GDP growth in the US continued to surprise on the upside while inflation maintained its steady decline. The resilience of consumers in both the US and UK has meant that the ECB, Fed, and BoE have been cautious about their rate outlook and reinforced the stance of ‘higher for longer.’ This outlook supressed markets in September and October but the holding of rates in early November has prompted a feeling we may have hit peak rates.

The pausing of interest rate rises by these three main central banks in the same week was a great boost to economic optimism, that rates are now at their likely highest level. Stock markets took comfort from this and have rallied through most of November. Despite the optimism from stock markets, the real economy is not likely to start a recovery phase for another 12 months.

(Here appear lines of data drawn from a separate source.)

-- ==== Sys2Proof/Laws/Operands.lean ====
section
/-! SUPPORT. One lemma per operand form, saying everything it can answer. -/

namespace Sys2Proof.Machine

theorem readPair_of_lt (s : State) {a b : Byte} (ha : a.toNat < 8) (hb : b.toNat < 8) :
    readPair s a b = .ok (s.x[a.toNat], s.x[b.toNat]) := by
  simp [readPair, s.readReg_of_lt ha, s.readReg_of_lt hb, bind, Except.bind, pure, Except.pure]

/-- The first register is checked first (60_exceptions R202). -/
theorem readPair_first_ge (s : State) {a : Byte} (b : Byte) (ha : 8 ≤ a.toNat) :
    readPair s a b = .error (regIndex a) := by
  simp [readPair, s.readReg_of_ge ha, bind, Except.bind]

theorem readPair_second_ge (s : State) {a b : Byte} (ha : a.toNat < 8) (hb : 8 ≤ b.toNat) :
    readPair s a b = .error (regIndex b) := by
  simp [readPair, s.readReg_of_lt ha, s.readReg_of_ge hb, bind, Except.bind]

/-- Everything `readPair` can answer. -/
theorem readPair_cases (s : State) (a b : Byte) :
    (∃ (ha : a.toNat < 8) (hb : b.toNat < 8), readPair s a b = .ok (s.x[a.toNat], s.x[b.toNat])) ∨
      ∃ i, readPair s a b = .error (regIndex i) ∧ 8 ≤ i.toNat := by
  by_cases ha : a.toNat < 8
  · by_cases hb : b.toNat < 8
    · exact .inl ⟨ha, hb, readPair_of_lt s ha hb⟩
    · exact .inr ⟨b, readPair_second_ge s ha (by omega), by omega⟩
  · exact .inr ⟨a, readPair_first_ge s b (by omega), by omega⟩

/-- The state an ALU instruction leaves when it writes `v` to register `a` (40_alu R100). -/
def aluResult (s : State) (a : Nat) (h : a < 8) (v : Byte) : State := (s.setX (s.x.set a v h)).advance 3

theorem aluBinary_of_lt (f : Nat → Nat → Nat) (s : State) {a b : Byte} (ha : a.toNat < 8) (hb : b.toNat < 8) :
    aluBinary f a b s = .ok (aluResult s a.toNat ha (trunc8 (f s.x[a.toNat].toNat s.x[b.toNat].toNat))) := by
  simp [aluBinary, readPair_of_lt s ha hb, s.writeReg_of_lt _ ha, bind, Except.bind, pure, Except.pure, aluResult]

theorem aluBinary_error (f : Nat → Nat → Nat) (s : State) {a b : Byte} {r : Raise} (h : readPair s a b = .error r) :
    aluBinary f a b s = .error r := by
  simp [aluBinary, h, bind, Except.bind]

/-- Everything a two-register operation can answer. -/
theorem aluBinary_cases (f : Nat → Nat → Nat) (s : State) (a b : Byte) :
    (∃ (ha : a.toNat < 8) (hb : b.toNat < 8), aluBinary f a b s =
        .ok (aluResult s a.toNat ha (trunc8 (f s.x[a.toNat].toNat s.x[b.toNat].toNat)))) ∨
      ∃ i, aluBinary f a b s = .error (regIndex i) ∧ 8 ≤ i.toNat := by
  rcases readPair_cases s a b with ⟨ha, hb, _⟩ | ⟨i, h, hi⟩
  · exact .inl ⟨ha, hb, aluBinary_of_lt f s ha hb⟩
  · exact .inr ⟨i, aluBinary_error f s h, hi⟩

theorem aluDivide_of_ne (f : Nat → Nat → Nat) (s : State) {a b : Byte} (ha : a.toNat < 8) (hb : b.toNat < 8)
    (h0 : s.x[b.toNat] ≠ 0) :
    aluDivide f a b s = .ok (aluResult s a.toNat ha (trunc8 (f s.x[a.toNat].toNat s.x[b.toNat].toNat))) := by
  simpa [aluDivide, readPair_of_lt s ha hb, s.writeReg_of_lt _ ha, bind, Except.bind, pure, Except.pure, aluResult] using h0

theorem aluDivide_of_zero (f : Nat → Nat → Nat) (s : State) {a b : Byte} (ha : a.toNat < 8) (hb : b.toNat < 8)
    (h0 : s.x[b.toNat] = 0) : aluDivide f a b s = .error (divZero b) := by
  simp [aluDivide, readPair_of_lt s ha hb, h0, bind, Except.bind, throw, throwThe, MonadExceptOf.throw]

theorem aluDivide_error (f : Nat → Nat → Nat) (s : State) {a b : Byte} {r : Raise} (h : readPair s a b = .error r) :
    aluDivide f a b s = .error r := by
  simp [aluDivide, h, bind, Except.bind]

/-- Everything a division can answer. -/
theorem aluDivide_cases (f : Nat → Nat → Nat) (s : State) (a b : Byte) :
    (∃ (ha : a.toNat < 8) (hb : b.toNat < 8), s.x[b.toNat] ≠ 0 ∧ aluDivide f a b s =
        .ok (aluResult s a.toNat ha (trunc8 (f s.x[a.toNat].toNat s.x[b.toNat].toNat)))) ∨
      (b.toNat < 8 ∧ aluDivide f a b s = .error (divZero b)) ∨
      ∃ i, aluDivide f a b s = .error (regIndex i) ∧ 8 ≤ i.toNat := by
  rcases readPair_cases s a b with ⟨ha, hb, _⟩ | ⟨i, h, hi⟩
  · by_cases h0 : s.x[b.toNat] = 0
    · exact .inr (.inl ⟨hb, aluDivide_of_zero f s ha hb h0⟩)
    · exact .inl ⟨ha, hb, h0, aluDivide_of_ne f s ha hb h0⟩
  · exact .inr (.inr ⟨i, aluDivide_error f s h, hi⟩)

theorem aluIncDec_noop (f : Nat → Nat) (s : State) (a b : Byte) (hm : s.cfg.incdecMode = .referenceNoop) :
    aluIncDec f a b s = .ok (s.advance 3) := by
  simp [aluIncDec, hm]

theorem aluIncDec_of_lt (f : Nat → Nat) (s : State) {a b : Byte} (hm : s.cfg.incdecMode = .intended)
    (ht : (incDecTarget a b).toNat < 8) :
    aluIncDec f a b s = .ok (aluResult s (incDecTarget a b).toNat ht (trunc8 (f s.x[(incDecTarget a b).toNat].toNat))) := by
  simp [aluIncDec, hm, s.readReg_of_lt ht, s.writeReg_of_lt _ ht, bind, Except.bind, pure, Except.pure, aluResult]

theorem aluIncDec_of_ge (f : Nat → Nat) (s : State) {a b : Byte} (hm : s.cfg.incdecMode = .intended)
    (ht : 8 ≤ (incDecTarget a b).toNat) : aluIncDec f a b s = .error (regIndex (incDecTarget a b)) := by
  simp [aluIncDec, hm, s.readReg_of_ge ht, bind, Except.bind]

/-- Everything the form of INC and DEC can answer. -/
theorem aluIncDec_cases (f : Nat → Nat) (s : State) (a b : Byte) :
    (s.cfg.incdecMode = .referenceNoop ∧ aluIncDec f a b s = .ok (s.advance 3)) ∨
      (s.cfg.incdecMode = .intended ∧ ∃ ht : (incDecTarget a b).toNat < 8, aluIncDec f a b s =
        .ok (aluResult s (incDecTarget a b).toNat ht (trunc8 (f s.x[(incDecTarget a b).toNat].toNat)))) ∨
      (8 ≤ (incDecTarget a b).toNat ∧ aluIncDec f a b s = .error (regIndex (incDecTarget a b))) := by
  cases hm : s.cfg.incdecMode with
  | referenceNoop => exact .inl ⟨rfl, aluIncDec_noop f s a b hm⟩
  | intended =>
    by_cases ht : (incDecTarget a b).toNat < 8
    · exact .inr (.inl ⟨rfl, ht, aluIncDec_of_lt f s hm ht⟩)
    · exact .inr (.inr ⟨by omega, aluIncDec_of_ge f s hm (by omega)⟩)

theorem jumpIf_of_lt (taken : Bool) (s : State) {r : Byte} (hr : r.toNat < 8) :
    jumpIf taken r s = .ok (if taken then s.goto s.x[r.toNat] else s.advance 2) := by
  simp [jumpIf, s.readReg_of_lt hr, bind, Except.bind, pure, Except.pure]

theorem jumpIf_of_ge (taken : Bool) (s : State) {r : Byte} (hr : 8 ≤ r.toNat) :
    jumpIf taken r s = .error (regIndex r) := by
  simp [jumpIf, s.readReg_of_ge hr, bind, Except.bind]

/-- Everything a jump can answer. -/
theorem jumpIf_cases (taken : Bool) (s : State) (r : Byte) :
    (∃ hr : r.toNat < 8, jumpIf taken r s = .ok (if taken then s.goto s.x[r.toNat] else s.advance 2)) ∨
      (8 ≤ r.toNat ∧ jumpIf taken r s = .error (regIndex r)) := by
  by_cases hr : r.toNat < 8
  · exact .inl ⟨hr, jumpIf_of_lt taken s hr⟩
  · exact .inr ⟨by omega, jumpIf_of_ge taken s (by omega)⟩

/-- Exactly one flag is true after a comparison (40_alu R108). -/
theorem compareFlags_cases (va vb : Byte) :
    compareFlags va vb = ⟨true, false, false⟩ ∨ compareFlags va vb = ⟨false, true, false⟩ ∨
      compareFlags va vb = ⟨false, false, true⟩ := by
  rcases Nat.lt_trichotomy va.toNat vb.toNat with h | h | h
  · exact .inr (.inl (by simp [compareFlags, h, Nat.ne_of_lt h, Nat.lt_asymm h]))
  · exact .inl (by simp [compareFlags, h])
  · exact .inr (.inr (by simp [compareFlags, h, Nat.ne_of_gt h, Nat.lt_asymm h]))

end Sys2Proof.Machine
end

The global economy is decelerating and for this reason within the next six months the major central banks are expected to start cutting interest rates. The most influential forecast is that the Federal Reserve policy rates will be lower within the next 12 months. This is the same outlook for interest rates in Europe and the UK. Yield curves will steepen as short-term rates start to fall.
With this outlook it is right to maintain and even overweight the bond allocations in our portfolios. We have therefore focused upon UK and US government bonds and investment grade credit. In any rate cutting environment as bond yields fall prices will rise.

All our portfolios have been holding a significant allocation to cash as this has been the most reliable diversifier in 2023. We have however removed our exposure to natural resources as the global demand slows and to property due to high interest rates. We will review these holding in the future.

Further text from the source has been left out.